2

I am using polynomial regression to predict mean occupancy in a hospital unit using average length of stay (LOS) and arrival rate to the unit. I am using different percentages of training sets to train the model and 5 fold cross validation to pick the best model. For each percent of training set, the model is trained 20 different times. The final models are then used to make predictions on the test set. However, when I obtain the results of the 20 runs, the "average LOS" coefficients are highly variable (in magnitude and opposite signs) from one model to the other. Is there a way to 'quantify' this coefficient variability? or is there a way to measure 'model stability'?

Statwonder
  • 31
  • 4
  • No point doing train/test/validation splits for polynomial regression. This is a "smooth" function (unlike regression trees) so you're better off using all the data to fit your model, and make use of model averaging techniques – probabilityislogic Jul 08 '18 at 02:21

2 Answers2

3

Yes, there is. In a recent paper we present a framework for doing exactly what you describe.

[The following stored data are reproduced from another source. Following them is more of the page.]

-- ==== Sys2Proof/Laws/PerInstr.lean ====
section
/-! SUPPORT. One lemma per instruction: the major opcode of its word is one that the opcode map assigns (spec/02 R40). -/
namespace Sys2Proof.Laws

/-- The major opcodes that the opcode map assigns, as ranges (spec/02 R40). -/
def Major.assigned (m : BitVec 7) : Bool :=
  [(0x00, 0x06), (0x08, 0x08), (0x10, 0x23), (0x30, 0x34), (0x38, 0x39), (0x40, 0x45), (0x48, 0x50), (0x52, 0x55), (0x58, 0x6D),
    (0x70, 0x74), (0x78, 0x7C), (0x7E, 0x7F)].any fun p => Nat.ble p.1 m.toNat && Nat.ble m.toNat p.2

/-- The major opcode of a word: bits 31 to 25 (spec/02 R32). -/
def Major.of (w : Word) : BitVec 7 := fld w 25 7

/-- An instruction that is a word has an assigned major opcode. -/
def Major.Statement (i : Instr) : Prop := isWord i = true → Major.assigned (Major.of (encode i)) = true

theorem Major.of_append (op : BitVec 7) (x : BitVec 25) : Major.of (op ++ x) = op := by
  apply BitVec.eq_of_getLsbD_eq; intro i hi
  simp only [Major.of, fld, BitVec.getLsbD_extractLsb', BitVec.getLsbD_append]
  interval_cases i <;> simp

theorem Major.encR {op : BitVec 7} (h : Major.assigned op = true) (nw : BitVec 1) (fn : BitVec 3) (d a b : BitVec 7) :
    Major.assigned (Major.of (Sys2Proof.encR op nw fn d a b)) = true := by
  have : Major.of (Sys2Proof.encR op nw fn d a b) = op := by
    apply BitVec.eq_of_getLsbD_eq; intro i hi
    simp only [Major.of, fld, Sys2Proof.encR, BitVec.getLsbD_extractLsb', BitVec.getLsbD_append]
    interval_cases i <;> simp
  rw [this]; exact h

theorem Major.encI {op : BitVec 7} (h : Major.assigned op = true) (d a : BitVec 7) (imm : BitVec 11) :
    Major.assigned (Major.of (Sys2Proof.encI op d a imm)) = true := by
  have : Major.of (Sys2Proof.encI op d a imm) = op := by
    apply BitVec.eq_of_getLsbD_eq; intro i hi
    simp only [Major.of, fld, Sys2Proof.encI, BitVec.getLsbD_extractLsb', BitVec.getLsbD_append]
    interval_cases i <;> simp
  rw [this]; exact h

theorem Major.encB {op : BitVec 7} (h : Major.assigned op = true) (cc : BitVec 4) (a : BitVec 7) (off : BitVec 14) :
    Major.assigned (Major.of (Sys2Proof.encB op cc a off)) = true := by
  have : Major.of (Sys2Proof.encB op cc a off) = op := by
    apply BitVec.eq_of_getLsbD_eq; intro i hi
    simp only [Major.of, fld, Sys2Proof.encB, BitVec.getLsbD_extractLsb', BitVec.getLsbD_append]
    interval_cases i <;> simp
  rw [this]; exact h

theorem Major.encM {op : BitVec 7} (h : Major.assigned op = true) (sp cp : BitVec 2) (d a off : BitVec 7) :
    Major.assigned (Major.of (Sys2Proof.encM op sp cp d a off)) = true := by
  have : Major.of (Sys2Proof.encM op sp cp d a off) = op := by
    apply BitVec.eq_of_getLsbD_eq; intro i hi
    simp only [Major.of, fld, Sys2Proof.encM, BitVec.getLsbD_extractLsb', BitVec.getLsbD_append]
    interval_cases i <;> simp
  rw [this]; exact h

The procedure is implemented in the R package stablelearner which you can find here stablelearner package.

The basic idea is to use a resampling strategy that generates pairs of learning samples that do not overlap overly much and an evaluation set that does not overlap with the learning samples. Then the model in question is fitted to each of the learning samples and based on both estimated models a pair of predictions (one from estimated model 1, one form estimated model 2) are generated for the evaluation data. For the prediction pairs a similarity measure gets calculated and aggregated over all data in the evaluation set. This is repeated B times and a summary statistic or the whole "stability distribution" is used to gauge the stability. In the paper, a 0.9*Bootstrap resampling with out-of-bag evaluation is recommended.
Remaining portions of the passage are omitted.